Fukuoka, Japan—Researchers from Kyushu University have developed a new numerical model to explain the behavior of sunlight under various weather conditions. Unlike previous methods that focused on how plants perceive sunlight as a pure source of energy, this study introduces a metric to quantify sunlight intensity and its influence on plant growth and blooming patterns. Published in Ecological Informatics , the team hopes their research can benefit the agricultural industry and help farmers make better decisions about crop growth. This advancement is crucial for understanding the variations in plant photosynthesis in response to different sunlight and weather patterns, moreover it may also provide new insight into how changes in cloud cover due to climate change affect vegetation carbon dioxide uptake.

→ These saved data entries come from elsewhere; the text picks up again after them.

-- ==== Sys2Proof/Safety.lean ====
section
/-!
DEFINITION. What a good state and a good run are, in the terms the statements use: when a command is taken, what a reply
or a status adds and nothing else, and the invariants of the fence, the settings, the queues and the accounting.
-/
namespace Sys2Proof.Machine

/-! ### When a command is taken -/

/-- The reset pin is not asserted (R223). -/
def State.free (s : State) : Prop := s.env.resetPin = false

/-- A management command of this header reaches its owner (R216, R217). -/
def State.manages (h : Hdr) (s : State) : Prop :=
  s.free ∧ s.env.set.mgmtMask.getLsbD h.path.val = true ∧ s.plant.mgu.lib ≠ .starting ∧ h.sized = true

/-- An order of this header passes the arrival checks that do not judge its fields (R29 checks 1 and 3, and the length
of check 2). -/
def State.orders (h : Hdr) (s : State) : Prop :=
  s.free ∧ (s.plant.mgu.lib = .running ∨ s.plant.mgu.lib = .restarting) ∧ h.sized = true
    ∧ s.tagLive h.path h.tag = false

/-- Drive reports are taken (R223). -/
def State.reports (s : State) : Prop := s.free ∧ s.plant.mgu.lib ≠ .starting

/-- Keys other than switch reports are taken (R160, R222). -/
def State.keys (s : State) : Prop :=
  s.free ∧ (s.plant.mgu.lib = .running ∨ s.plant.mgu.lib = .restarting)

/-! ### What a frame adds, and nothing else -/

/-- The state with one more frame on the C-link. -/
def State.withC (f : CFrame) (s : State) : State :=
  { s with plant := { s.plant with out := { s.plant.out with c := s.plant.out.c ++ [f] } } }

/-- The state with one more frame on the M-link. -/
def State.withM (f : MFrame) (s : State) : State :=
  { s with plant := { s.plant with out := { s.plant.out with m := s.plant.out.m ++ [f] } } }

/-- The state with a reply to a management command. -/
def State.replied (h : Hdr) (r : Reply) (c : Contents) (s : State) : State := s.withC (.reply h.path h.tag r c)

/-- The state with a final status to an order. -/
def State.finished (h : Hdr) (st : Status) (s : State) : State := s.withC (.status h.path (some h.tag) .last st)

/-- The state with its settings changed. -/
def State.withSet (f : Settings → Settings) (s : State) : State := { s with env := { s.env with set := f s.env.set } }

/-! ### Invariants -/

/-- The fence (R134, R138, R139): the stored copy never holds HELD; a persist's image never does; a PERMANENT stored copy
has no persist beside it and is the working copy; a PERMANENT image is the working copy. -/
def Fence.ok (f : Fence) : Prop :=
  f.stored.mode ≠ .held ∧ (f.stored.mode = .permanent → f.working = f.stored ∧ f.persist = none)
    ∧ ∀ p, f.persist = some p → p.image.mode ≠ .held ∧ (p.image.mode = .permanent → f.working = p.image)

/-- A shift table (R174): at most four periods, lowest start first, each in range. -/
def shiftsOk (l : List Period) : Prop :=
  l.length ≤ 4 ∧ l.Pairwise (fun p q => p.start < q.start) ∧ ∀ p ∈ l, p.start ≤ 1439 ∧ p.factor ≤ 64

/-- A sweep entry (R193). -/
def SweepEntry.ok : SweepEntry → Prop
  | .fin => True
  | .range b f l _ => storageBay b = true ∧ f ≤ l ∧ l ≤ 15

/-- A pace set (R32). -/
def PaceSet.ok : PaceSet → Prop
  | .A | .B | .C => True
  | .D n h => 2 ≤ n ∧ n ≤ 15 ∧ (h = 2 ∨ h = 4 ∨ h = 6)

/-- Every setting stands in the range its rule gives. -/
def Settings.ok (t : Settings) : Prop :=
  t.mgmtMask ≠ 0 ∧ t.pace.ok ∧ (50 ≤ t.tenure ∧ t.tenure ≤ 600) ∧ (t.prescale = 1 ∨ t.prescale = 16 ∨ t.prescale = 256)
    ∧ (1 ≤ t.divisor ∧ t.divisor ≤ 65535) ∧ (t.trigger = 8 ∨ t.trigger = 16 ∨ t.trigger = 32 ∨ t.trigger = 64)
    ∧ (10 ≤ t.quiet ∧ t.quiet ≤ 6000) ∧ t.mountLimit ≤ 65535 ∧ t.failLimit ≤ 255
    ∧ (∀ c : Fin 8, 1 ≤ (t.rates.get c).granule ∧ (t.rates.get c).granule ≤ 36000) ∧ shiftsOk t.shifts
    ∧ (∀ k : Fin 14, (t.times.get k).urgency ≤ 3
        ∧ ((t.times.get k).deadline = 0 ∨ PromptKind.deadlineLoadable k = true))
    ∧ (∀ n : Fin 64, (t.sweep.get n).ok) ∧ t.l2 ≤ 255 ∧ (100 ≤ t.auditInterval ∧ t.auditInterval ≤ 65535)

/-- The day clock, the settings and the link counters stand in their ranges (R171–R174, R214). -/
def Env.ok (e : Env) : Prop :=
  e.minute ≤ 1439 ∧ e.sub ≤ 599 ∧ e.linkC ≤ 65535 ∧ e.linkM ≤ 65535 ∧ e.set.ok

We know plants need the sun to live because it provides the energy for photosynthesis. And while conventional wisdom suggests that the more sun a plant gets the better, it is always not the case. In fact, because of how light is scattered, cloudy weather can greatly benefit a plant's growth. On cloudy days, sunlight is scattered out more evenly, allowing it to reach lower parts of the plant. In contrast, on sunny days, sunlight energy is stronger but comes from a single direction, causing the leaves on the lower parts of the plant remain shaded, and therefore do not absorb as much sunlight.
"Plants also respond to different wavelengths of sunlight. If you have ever seen a rainbow, you know that sunlight is made up of many wavelengths. Plants sense these different wavelengths of light and alter their growth responses," explains Amila Siriwardana, first author and PhD student at Kyushu University's Faculty of Agriculture.

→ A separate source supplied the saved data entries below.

/-- R66, R88: a PICK whose label names the task's volume (a match), at whatever place the volume is located, puts it in
the gripper: its location and the gripper follow, the step is over and the leg goes on with its reel picked. A cell or a
slot so left is EMPTY, with its task's reservation of it; a drive so left is unbound and, its reel gone, OFFLINE where
offline-pending, CLEAN-DUE where cleaning is due, else EMPTY (R125); a service slot held against a wrong reel from an
entry slot is given up unless the leg ends there (R62). R67: another label, or none readable, is a WRONG-REEL: the volume
believed there is UNKNOWN, the task takes the tag WRONG-REEL and waits on a LOCATE prompt, its leg ended; the reel is in
the gripper, by its serial where the table has it (that volume being located there), else as UNKNOWN REEL; a RECOVERY
leg carries it to the lowest EMPTY service slot, reserved for it, or back to the cell, reserved again, where there is
none; and the accessor owns a WRONG-REEL prompt. That the carry is owned by the record of the task that found it is the
model's reading (log 23). R88, R125: a PICK at a drive whose task has ended since (its leg ending at this completion,
logs 23 and 34) takes the UNLOADED drive up all the same, and a RECOVERY task is requested for the reel in the gripper.
R69: a PICK at a cell that closes on nothing leaves the gripper EMPTY and ends the leg: the
volume believed there is UNKNOWN and the cell EMPTY, and a mount's task waits on a LOCATE prompt for it. -/
def Obligations.PicksTakeOrMissTheReel : Prop :=
  (∀ (a : Acc) (f : InFlight) (b p : Nat) (l : Leg) (t : TaskNo) (k : Task) (q : Serial) (v : Volume) (s : State),
    s.free → (s.plant.acc a).step = some f → f.kind = .pick b p → (s.plant.acc a).leg = some l →
    (s.plant.acc a).ending = false → l.owner = .task t → s.plant.task? t = some k →
    k.serial = some q → s.plant.vol? q = some v → v.loc = l.src → s.plant.volAt? (.gripper a) = none →
    l.src ≠ .outside → l.src ≠ .unknown → (∀ g, l.src ≠ .gripper g) →
    ∃ (y : Plant) (w : Volume) (m : Task), exec (.picked a f.tag (.serial q)) s = .next { s with plant := y.settle s.env }
      ∧ y.vol? q = some w ∧ w = { v with loc := .gripper a, misfiled := false, refilePending := false }
      ∧ (∀ r, r ≠ q → y.vol? r = s.plant.vol? r)
      ∧ (y.acc a).gripper = .known q ∧ (y.acc a).step = none ∧ ((y.acc a).viaEntry = true ↔ ∃ n, l.src = .entry n)
      ∧ (y.acc a).leg = some { l with picked := true, steps := l.steps + 1 }
      ∧ y.acc a.other = s.plant.acc a.other ∧ y.task? t = some m ∧ m.state = k.state ∧ m.tags = k.tags ∧ m.cell = k.cell
      ∧ (∀ u, u ≠ t → (∀ n, l.src = .service n → (s.plant.service n).task ≠ some u) →
          (∀ h, l.src = .handoff h → (s.plant.handoff h).task ≠ some u) → y.task? u = s.plant.task? u)
      ∧ y.ltu.pool = s.plant.ltu.pool
      ∧ (∀ c, l.src = .cell c → (s.plant.cell c).occ = .occupied q → (y.cell c).occ = .empty
          ∧ ∀ d, d ≠ c → y.cell d = s.plant.cell d)
      ∧ (∀ n, l.src = .service n → (s.plant.service n).content = some (.known q) →
          y.service n = Slot.clear ∧ m.service = k.service.filter (fun i => i ≠ n))
      ∧ (∀ h, l.src = .handoff h → (s.plant.handoff h).content = some (.known q) →
          y.handoff h = Slot.clear ∧ m.handoff = k.handoff.filter (fun i => i ≠ h))
      ∧ (∀ n, l.src = .entry n → y.entry n = Slot.clear ∧ (∀ i, i ≠ n → y.entry i = s.plant.entry i)
          ∧ (∀ i, k.service = some i → s.plant.service i = Slot.reserve t →
              ((∀ j, l.dst ≠ some (.service j)) → y.service i = Slot.clear ∧ m.service = none)
              ∧ ((∃ j, l.dst = some (.service j)) → y.service i = Slot.reserve t ∧ m.service = some i)))
      ∧ ((∀ d, l.src ≠ .drive d) → y.dru = s.plant.dru ∧ y.out = s.plant.out)
      ∧ (∀ d r, l.src = .drive d → r = s.plant.drive d → r.bound = some t → r.state = .unloaded →
          (∀ c, (s.plant.drive c).bound = some t → c = d) →
          (∀ c, c ≠ d → y.drive c = s.plant.drive c)
          ∧ y.drive d = { r with
            volume := none, bound := none, mountOpen := false, unloadSeen := false, rethreadDone := false,
            offlinePending := false,
            state := if r.offlinePending then .offline
              else if r.interval ≠ 0 ∧ r.interval ≤ r.footage then .cleanDue else .empty }))
  ∧ (∀ (a : Acc) (f : InFlight) (b p : Nat) (l : Leg) (t : TaskNo) (k : Task) (q : Serial) (v : Volume) (c : CellNo)
    (lb : Label) (s : State), s.free → s.env.held = false → (s.plant.acc a).step = some f → f.kind = .pick b p →
    (s.plant.acc a).leg = some l → l.owner = .task t → l.src = .cell c → s.plant.task? t = some k →
    k.kind = .mount → k.state = .moving → k.pending = none → k.handoff = none → k.service = none → k.cell = none →
    k.serial = some q → s.plant.vol? q = some v → v.loc = .cell c → (s.plant.cell c).occ = .occupied q →
    s.plant.pru.table.length < 31 → s.plant.pru.later = none → lb ≠ .serial q →
    (∀ r x, lb = .serial r → s.plant.vol? r = some x → (∀ i, x.loc ≠ .service i) ∧ x.loc ≠ .gripper a ∧ x.bound ≠ some t) →
    ∃ (y : Plant) (w : Volume) (m : Task) (g : Leg) (n1 n2 : Prompt),
      exec (.picked a f.tag lb) s = .next { s with plant := y.settle s.env }
      ∧ y.vol? q = some w ∧ w = { v with loc := .unknown, misfiled := false, refilePending := false }
      ∧ (y.acc a).step = none ∧ (y.acc a).leg = none ∧ (y.acc a).state = .idle
      ∧ y.task? t = some m ∧ m.state = .opwait ∧ m.tags = addTag .wrongReel k.tags ∧ m.prompt = some n2.number
      ∧ g ∈ y.mou.queue ∧ g.owner = .found t true ∧ g.cls = .recovery ∧ g.src = .gripper a ∧ g.capableFor a = true
      ∧ g.capableFor a.other = false ∧ (∀ h ∈ y.mou.queue, h.owner ≠ .task t)
      ∧ n1 ∈ y.pru.table ∧ n1.kind = .wrongReel ∧ n1.owner = .acc a ∧ n1.params.vol = some q
      ∧ n1.params.ser2 = labelSerial lb ∧ n1.params.cell = some c
      ∧ n2 ∈ y.pru.table ∧ n2.kind = .locate ∧ n2.owner = .task t ∧ n2.params.vol = some q
      ∧ (∀ r x, lb = .serial r → s.plant.vol? r = some x → (y.acc a).gripper = .known r
          ∧ y.vol? r = some { x with loc := .gripper a, misfiled := false, refilePending := false }
          ∧ ∀ u, x.bound = some u → ∀ h ∈ y.mou.queue, h.owner ≠ .task u)
      ∧ ((∀ r, lb = .serial r → s.plant.vol? r = none) →
          (y.acc a).gripper = .unknownReel ∧ (y.acc a).read = labelSerial lb)
      ∧ (∀ i, s.plant.emptyService = some i → g.dst = some (.service i) ∧ y.service i = Slot.reserve t
          ∧ (y.cell c).occ = .empty)
      ∧ (s.plant.emptyService = none → g.dst = some (.cell c) ∧ ∃ r, (y.cell c).occ = .reserved r t
          ∧ ∀ z, r = some z ↔ (lb = .serial z ∧ s.plant.vol? z ≠ none))
      ∧ y.dru = s.plant.dru ∧ y.ltu.pool = s.plant.ltu.pool)
  ∧ (∀ (a : Acc) (f : InFlight) (b p : Nat) (l : Leg) (t : TaskNo) (k : Task) (q : Serial) (v : Volume) (c : CellNo)
    (s : State), s.free → s.env.held = false → (s.plant.acc a).step = some f → f.kind = .pick b p →
    (s.plant.acc a).leg = some l → l.owner = .task t → l.src = .cell c → s.plant.task? t = some k →
    k.kind = .mount → k.state = .moving → k.pending = none → k.handoff = none → k.service = none → k.cell = none →
    k.serial = some q → s.plant.vol? q = some v → v.loc = .cell c → (s.plant.cell c).occ = .occupied q →
    s.plant.pru.table.length < 32 → s.plant.pru.backlog = [] → s.plant.pru.later = none →
    ∃ (y : Plant) (w : Volume) (m : Task) (n : Nat) (r : Prompt),
      exec (.gripMiss a f.tag) s = .next { s with plant := y.settle s.env }
      ∧ y.vol? q = some w ∧ w = { v with loc := .unknown, misfiled := false, refilePending := false }
      ∧ (∀ r, r ≠ q → y.vol? r = s.plant.vol? r)
      ∧ (y.cell c).occ = .empty ∧ (y.acc a).gripper = .empty ∧ (y.acc a).step = none ∧ (y.acc a).leg = none
      ∧ (y.acc a).state = .idle ∧ y.task? t = some m ∧ m.state = .opwait ∧ m.prompt = some n
      ∧ r ∈ y.pru.table ∧ r.number = n ∧ r.kind = .locate ∧ r.owner = .task t ∧ r.params.vol = some q
      ∧ y.dru = s.plant.dru)
  ∧ (∀ (a : Acc) (f : InFlight) (b p : Nat) (l : Leg) (t : TaskNo) (d : DriveNo) (lb : Label) (r : Drive) (s : State),
    s.free → s.env.held = false → (s.plant.acc a).step = some f → f.kind = .pick b p → (s.plant.acc a).leg = some l →
    l.owner = .found t false → l.src = .drive d → r = s.plant.drive d → r.state = .unloaded → r.bound = none →
    ∃ y : Plant, exec (.picked a f.tag lb) s = .next { s with plant := y.settle s.env }
      ∧ y.drive d = { r with
        volume := none, unloadSeen := false, rethreadDone := false, offlinePending := false,
        state := if r.offlinePending then .offline
          else if r.interval ≠ 0 ∧ r.interval ≤ r.footage then .cleanDue else .empty }
      ∧ (∀ c, c ≠ d → y.drive c = s.plant.drive c)
      ∧ (y.acc a).leg = none ∧ (y.acc a).step = none ∧ (y.acc a).state = .idle ∧ Request.gripper a ∈ y.tcu.requests
      ∧ ((∀ q, lb ≠ .serial q) → (y.acc a).gripper = .unknownReel)
      ∧ ∀ q v, lb = .serial q → s.plant.vol? q = some v → (y.acc a).gripper = .known q
        ∧ (y.vol? q).map (fun w : Volume => w.loc) = some (.gripper a))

Plants can detect the ratio of wavelengths to understand their surroundings. These ratios are affected by many factors, including atmospheric density, cloud cover, or the altitude of the sun. However, such information had not been categorized in the context of plant physiology and ecology. So, to see how daily sunlight changes during different weather conditions, the research team began a project collecting yearlong sunlight data.
"While many projects look at only the 'energy' produced by the sun, our methods set out to categorize both the 'energy' and 'quality' of light. By sorting sunlight into five categories, from clear skies to overcast, we can better understand how plants can adjust and respond to different light conditions," adds Professor Atsushi Kume, who led the team.
To record sunlight across different times of day and weather conditions the researchers used a device called a spectroradiometer that measures the full spectrum of sunlight. The spectroradiometer was placed on top of Kyushu University's Faculty of Agriculture building on Ito campus, where it collected data from sunrise to sunset every day in 2021.
Using the collected data, the researchers then developed a machine learning model to sort and predict how sunlight changes. The model works by spotting patterns in weather data such as how much sunlight reaches the ground, how much the light is scattered, how polluted or clear the weather is, and humidity. From these patterns, the model categorized sunlight into five groups on a sliding scale. For example, group one was categorized as a clear sunny day, while group five described overcast cloudy days.
The team noticed that on clear days, like those categorized as group one, more sunlight energy reaches the ground. Conversely, as the sky becomes more overcast, the sunlight energy decreased, but at the same time the scattering of light and the proportion of ultraviolet light increased. Additionally, the color of sunlight shifts slightly, moving from red tones on sunny days to blue tones under cloudy conditions.
Once the numerical model was trained, it could make highly accurate predictions of sunlight patterns using simpler weather data.
"Our method achieved 94% accuracy in predicting sunlight category without the need for expensive advanced equipment," says Siriwardana. "Our model is especially relevant for regions experiencing four distinct seasons similar to Japan's."
"We hope our model can be used to address the challenges in modern agriculture. Farmers can use this information to improve greenhouse conditions and planting schedules throughout the year," Kume explains. "For instance, during Japan's cloudy rainy season in June, farmers might adjust their greenhouse operations or crop spacing to maximize available light. Even in the fall and winter, when sunlight patterns change, farmers can adapt their strategies based on our model."
In the future, the team hopes to expand the model to cover more climate types, such as high-altitude or tropical regions, and further understand how sunlight affects the environment.